Benthic organisms are subject to prolonged seasonal food limitation in the temperate shallow coastal waters that can cause energetic stress and affect their performance. Sediment-dwelling marine bivalves cope with prolonged food limitation by adjusting different physiological processes that might cause trade-offs between maintenance and other fitness-related functions. We investigated the effects of 14-days food deprivation on energetic metabolism rate of alien species A. kagoshimensis.

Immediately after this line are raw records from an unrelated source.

-- ==== Sys2Proof/Machine/Complete.lean ====
section
/-!
DEFINITION. How a channel descriptor completes: its slot, its origin, program pass, failures, erases, and the wait for
decode jobs (05_channel_operations.md R153, R154, R168; 07_read_recovery.md R218, R223; 09_placement_hoops.md R275 to R280).
-/

namespace Sys2Proof.Machine

/-! ## Program pass -/

/-- Count a completed tile in its stream's context (09 R277, R294). -/
def State.strmCount (s : State) (st : Nat) (status tile : Nat) : State :=
  if 4096 ≤ st then s
  else
    let s := (s.sput st 0x10 8 ((s.sget st 0x10 8 + 1) % 2 ^ 64)).sput st 0x24 4 tile
    if status = 1 then (s.sput st 0x18 4 ((s.sget st 0x18 4 + 1) % 2 ^ 32)).strmRaise st 1
    else if status = 2 then (s.sput st 0x1C 4 ((s.sget st 0x1C 4 + 1) % 2 ^ 32)).strmRaise st 2
    else s

/-- Status of a tile's completion record (09 R276). -/
def PlaceS.cmplStatus (v : PlaceS) : Nat :=
  if v.kind = .fill then 2 else if bit v.flags 0 then 1 else 0

/-- The map update of a place that has passed at address `t` (09 R275, R276); parity and almanac tiles have none. -/
def PlaceS.passUp (v : PlaceS) (t : Nat) : Option PassUp :=
  match v.kind with
  | .parity => none
  | .almanac => none
  | _ => some { tile := v.tileno, addr := t, hoop := v.hoop, seq := v.seq, serial := v.serial
                record := some ⟨v.tileno, t, v.stream, v.cmplStatus, v.flags % 256, v.serial⟩ }

/-- An almanac record has been programmed, or not, on channel `n` (07 R237, R238). -/
def State.saveNote (s : State) (n : Nat) (ok : Bool) : State :=
  s.rcvMap (fun r => { r with save := r.save.map (fun x => { x with
    progs := x.progs.map (fun y => if y.1 = n then (y.1, y.2.1, some ok) else y) }) })

/-- An empty sample takes the address of a program pass (07 R218): of a level-2 pass with its page reduced by 2. -/
def State.sampleAuto (s : State) (n t : Nat) (tlc : Bool) (level : Nat) : State :=
  if s.flag R.DEC_CTRL_SAMPLE_AUTO ∧ s.sample n (taLun t) tlc = unmapped ∧ (!tlc ∨ level = 2) then
    s.samplePut n (taLun t) tlc (if tlc then t - 2 else t)
  else s

/-- One tile (place, address) on channel `n` passes: its stripe notes the address, and its place is released (01 R29). -/
def State.tilePass (s : State) (n : Nat) (p : Nat × Nat) : State :=
  let v := s.place n p.1
  let s := match v.kind with
    | .almanac => s.saveNote n true
    | .parity => s
    | _ => s.strmCount v.stream v.cmplStatus v.tileno
  (if v.stripe = unmapped then s else s.stripePass v.stripe n p.1 p.2).releasePlace n p.1

/-- The tiles of `ps` (place, address) on channel `n` pass in one `cyc` (R154): their map entries are updated as one. -/
def State.tilesPass (s : State) (n : Nat) (ps : List (Nat × Nat)) : State :=
  let ups := ps.filterMap (fun p => (s.place n p.1).passUp p.2)
  let s := ps.foldl (fun s p => s.tilePass n p) s
  if ups = [] then s else s.mapSubmit (.pass ups)

/-! ## Failures -/

/-- A block set has failed (R168). -/
def State.grownBad (s : State) (n t : Nat) : State :=
  if s.flag (R.CH_CTRL_BB_AUTO n) then
    let s := (s.blkMark t).set (R.CH_BB_LAST_TADDR n) t
    ((s.bump (R.CH_BB_CNT_CNT n)).chRaise n 1).arrayCount n 1 (taLun t) |>.mirror 0x23 0 (leBytes 4 t)
  else s

/-- A tile-program that did not pass: its place stays held and may be issued again (R168, 09 R282). An almanac's outcome is noted, and
the next SAVE takes the place (07 R238; log entry 82). -/
def State.placeFailed (s : State) (n p : Nat) : State :=
  let s := if (s.place n p).kind = .almanac then s.saveNote n false else s
  s.placeMap n p (fun x => { x with issued := false, committed := false, sent := 0, slotNo := 0 })

/-- Close the open wordline of a LUN; the placement unit forgets it too. -/
def State.wlClose (s : State) (n l : Nat) : State :=
  let s := s.lunMap n l (fun x => { x with wl := none, op := if x.op = .unconfirmed then .none else x.op })
  { s with hoops := s.hoops.filterMap (fun p =>
      let h := { p.2 with wls := p.2.wls.filter (fun m => m ≠ (n, l)) }
      if h = {} then none else some (p.1, h)) }

/-- Later levels of a wordline that stand in the LUN's slots or in the channel's wait: PROGs of the same wordline. -/
def Desc.sameWl (d e : Desc) : Bool :=
  e.opcode = 1 && e.tlc && taCh e.taddr = taCh d.taddr && e.lun = d.lun && taBlk e.taddr = taBlk d.taddr &&
  taPage e.taddr / 3 = taPage d.taddr / 3

/-- The tiles of a wordline do not pass: LOADED ones and levels not started keep their places and leave their slots
(R154, R167). -/
def State.wlFail (s : State) (n : Nat) (d : Desc) : State :=
  let rest := (((s.ch n).slots.filter (fun x => !x.started)).map (fun x => x.desc) ++ (s.ch n).wait).filter d.sameWl
  let loaded := match (s.lun n d.lun).wl with
    | some w => w.loaded
    | none => []
  let s := s.chMap n (fun c => { c with
    slots := c.slots.filter (fun x => x.started || !d.sameWl x.desc)
    wait := c.wait.filter (fun x => !d.sameWl x) })
  ((loaded ++ rest).foldl (fun s x => s.placeFailed n x.place) s).wlClose n d.lun

/-! ## Completion by origin -/

/-- A PROG of channel `n` has ended with `st` (R154, R168). DESIGN CHOICE (log entry 63): a level 0 or 1 that ends with a status that R154
does not list (REFUSED_ADDR, SEQ_HALT, MEM_ERR and so on) also closes its wordline, whose tiles end with it; only PROG_FAIL, ABORTED and
SEQ_TIMEOUT mark the block set bad. -/
def State.progEnd (s : State) (n : Nat) (d : Desc) (st : Nat) : State :=
  if st = 0x01 then
    s.lunMap n d.lun (fun x => { x with wl := x.wl.map (fun w => { w with loaded := w.loaded ++ [d] }) })
  else if st = 0 then
    if d.tlc then
      let loaded := match (s.lun n d.lun).wl with
        | some w => w.loaded
        | none => []
      ((s.wlClose n d.lun).tilesPass n (loaded.map (fun x => (x.place, x.taddr)) ++ [(d.place, d.taddr)])).sampleAuto n d.taddr true d.level
    else (s.tilesPass n [(d.place, d.taddr)]).sampleAuto n d.taddr false 0
  else
    let s := if st = 0x10 ∨ (d.tlc ∧ d.level ≠ 2 ∧ (st = 0x32 ∨ st = 0x31)) then s.grownBad n d.taddr else s
    let s := s.placeFailed n d.place
    if d.tlc then s.wlFail n d else s

/-- The hoop and row of an erase of the placement unit. -/
def State.eraseOwner (s : State) (n : Nat) (d : Desc) : Option (Nat × Member) :=
  (List.range 64).findSome? (fun h =>
    ((s.hoop h).erasing.find? (fun m => m.ch = n ∧ m.lun = d.lun ∧ s.rowBlk h m.row = taBlk d.taddr)).map (fun m => (h, m)))

/-- An ERASE of the placement unit has ended: its row counts it, and a member whose erase did not pass has no slots in the
row (09 R280, R287). -/
def State.hoopErased (s : State) (n : Nat) (d : Desc) (st : Nat) : State :=
  match s.eraseOwner n d with
  | none => s
  | some (h, m) => s.hoopMap h (fun x => { x with
      erasing := x.erasing.erase m, noSlot := if st = 0 then x.noSlot else x.noSlot ++ [m] })

/-- An ERASE of channel `n` has ended. -/
def State.eraseEnd (s : State) (n : Nat) (d : Desc) (st : Nat) : State :=
  let s := if st = 0x11 then s.grownBad n d.taddr else s
  if d.org = 0 then s.hoopErased n d st
  else if d.org = 3 then
    -- the erase of a SAVE (07 R238): its channel's write has failed when it did not pass
    s.rcvMap (fun r => { r with save := r.save.map (fun x => { x with
      erase := x.erase.erase n, progs := if n ∈ x.erase ∧ st ≠ 0 then x.progs ++ [(n, none, some false)] else x.progs }) })
  else s

/-- A read of the recovery engine has ended (07 R227, R231, R232). -/
def State.recoveryRead (s : State) (d : Desc) (st : Nat) : State :=
  match s.dplace d.dbuf with
  | .ladder id p =>
    if s.rcv.reqs.all (fun q => q.id ≠ id) then s.decRelease d.dbuf
    else if st = 0 ∨ st = 0x54 ∨ st = 0x55 then s.stepEnd id p else s.stepBroken id p st
  | .survivor id j => s.readRoute d (.survivor id j d.dbuf) st [0, 0, 0, 0]
  | .nbr id _ => s.nbrDone id d.dbuf st
  | .almanac i => if d.opcode = 3 then s.readRoute d (.almanac i d.dbuf) st [0, 0, 0, 0] else s.loadRead i d.dbuf st
  | .ledger i => if s.ledgSearch i then s.ledgRead i d.dbuf st else s.readRoute d (.ledger i d.dbuf) st [0, 0, 0, 0]
  | .blank j => s.blankRead j d.dbuf st
  | _ => s.decRelease d.dbuf

/-- A descriptor of channel `n` completes with `st` and result half-words `res`: its origin takes the outcome
(R153, R154, R156). -/
def State.deliver (s : State) (n : Nat) (d : Desc) (st : Nat) (res : List Half) : State :=
  -- a PROG of a ring, which R151 refuses, names no place of the placement unit
  let s := if d.opcode = 1 ∧ d.org ≠ 1 then s.progEnd n d st else if d.opcode = 2 then s.eraseEnd n d st else s
  if d.org = 1 then
    if d.opcode = 3 ∨ d.opcode = 4 then s.readRoute d (.chan d res) st res
    else if d.opcode = 8 then s.chanReadEnd d.dbuf (d.origin % 16384) d.tag d.cmpl d st res
    else s.chanEnd (d.origin % 16384) d.tag d.cmpl st res
  else if d.org = 2 then
    (if d.opcode = 5 then s.shadowDone n d st (s.shCount d.dbuf 0) (s.shCount d.dbuf 1) (s.shCount d.dbuf 2)
     else if d.opcode = 6 then s.patrolDone d st else s)
  else if d.org = 3 then (if d.decodes ∨ d.opcode = 7 then s.recoveryRead d st else s)
  else
    match s.dplace d.dbuf, d.opcode with
    | .read id k, 3 => s.readRoute d (.read id k d.dbuf) st res
    | _, _ => s

/-- Words that a read's DONE leaves to the decode jobs: it completes after the last job of its place (07 R223). -/
def State.readPending (s : State) (d : Desc) : Bool :=
  s.dec.landed.any (fun x => x.desc.dbuf = d.dbuf) || s.jobsOf d.dbuf ≠ [] || d.cws.any (fun k => s.outcome d.dbuf k = 3)

/-- Does a read whose routine ended with `st` wait for its decode jobs (07 R223)? With a status other than OK only those of its codewords
that have landed are waited for. -/
def State.readWaits (s : State) (d : Desc) (st : Nat) : Bool :=
  if st = 0 then s.readPending d else s.dec.landed.any (fun x => x.desc.dbuf = d.dbuf) || s.jobsOf d.dbuf ≠ []

/-- Complete a read whose last decode job has ended: the FAIL mask in half-word 2 and the ERASED mask in half-word 3
(07 R223); a bad trailer raises CRC_MISMATCH (06 R186). A status other than OK that its routine gave stands. -/
def State.readFinish (s : State) (n : Nat) (r : ReadS) : State :=
  if r.st ≠ 0 then s.deliver n r.desc r.st r.res else
  let st := s.readStatus r.desc
  let s := if st = 0x53 then s.crcBad else s
  let res := [r.res.getD 0 0, r.res.getD 1 0, BitVec.ofNat 16 (s.outMask r.desc.dbuf r.desc.cws 1), BitVec.ofNat 16 (s.outMask r.desc.dbuf r.desc.cws 2)]
  s.deliver n r.desc st res

/-- A descriptor completes: a read that decodes waits for the last job of its place (07 R223). -/
def State.complete (s : State) (n : Nat) (d : Desc) (st : Nat) (res : List Half) : State :=
  let s := s.freeSlot n d
  -- a read whose place lies in a DEC group without power completes POWER_OFF (06 R195)
  let st := if d.reads ∧ d.dbuf < s.gen.ndec ∧ !s.powered (decDom d.dbuf) then 0x24 else st
  if !d.decodes then s.deliver n d st res
  else if s.readWaits d st then s.chMap n (fun c => { c with reads := c.reads ++ [⟨d, res, st⟩] })
  else s.readFinish n ⟨d, res, st⟩

/-- A descriptor that never reached a slot completes at once (R151). -/
def State.refuseDesc (s : State) (n : Nat) (d : Desc) (st : Nat) : State := s.deliver n d st (s.stdRes n d 0 0 0)

end Sys2Proof.Machine
end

Survival at unfavorable trophic conditions depends on the physiological state of the organism, i.e. complex interaction between the level of internal energy supply, stable metabolic rate and the process of gametogenesis. The energy reserves are primarily used to support the metabolism, growth and maturation of gonads (Bayne et al., 1978; Pipe, 1985; Robinson, 1992; Cannuel & Beninger, 2005; Liu et al., 2010). During the starvation of mollusks in the winter, when the process of gametogenesis is enhanced, energy needs are provided by protein catabolism, while specialized cells of the somatic tissue continue to accumulate glycogen. Starvation during summer months enhances catabolism of carbohydrates in bivalves. The responses of organisms to a deficiency or lack of available food can be largely determined by the size of the animal. For example, according to Rodhouse & Gaffney (1984) small oysters, C. gigas, loose much more soft tissue weight (estimated by a percentage) in comparison to larger individuals. The use of energy depends on the opportunistic or conservative strategy. The result of the study shows that the conservative strategy has been applied. It can be attributed to the fact that the blood clam does not lose weight for a long time (Acarli et al., 2015).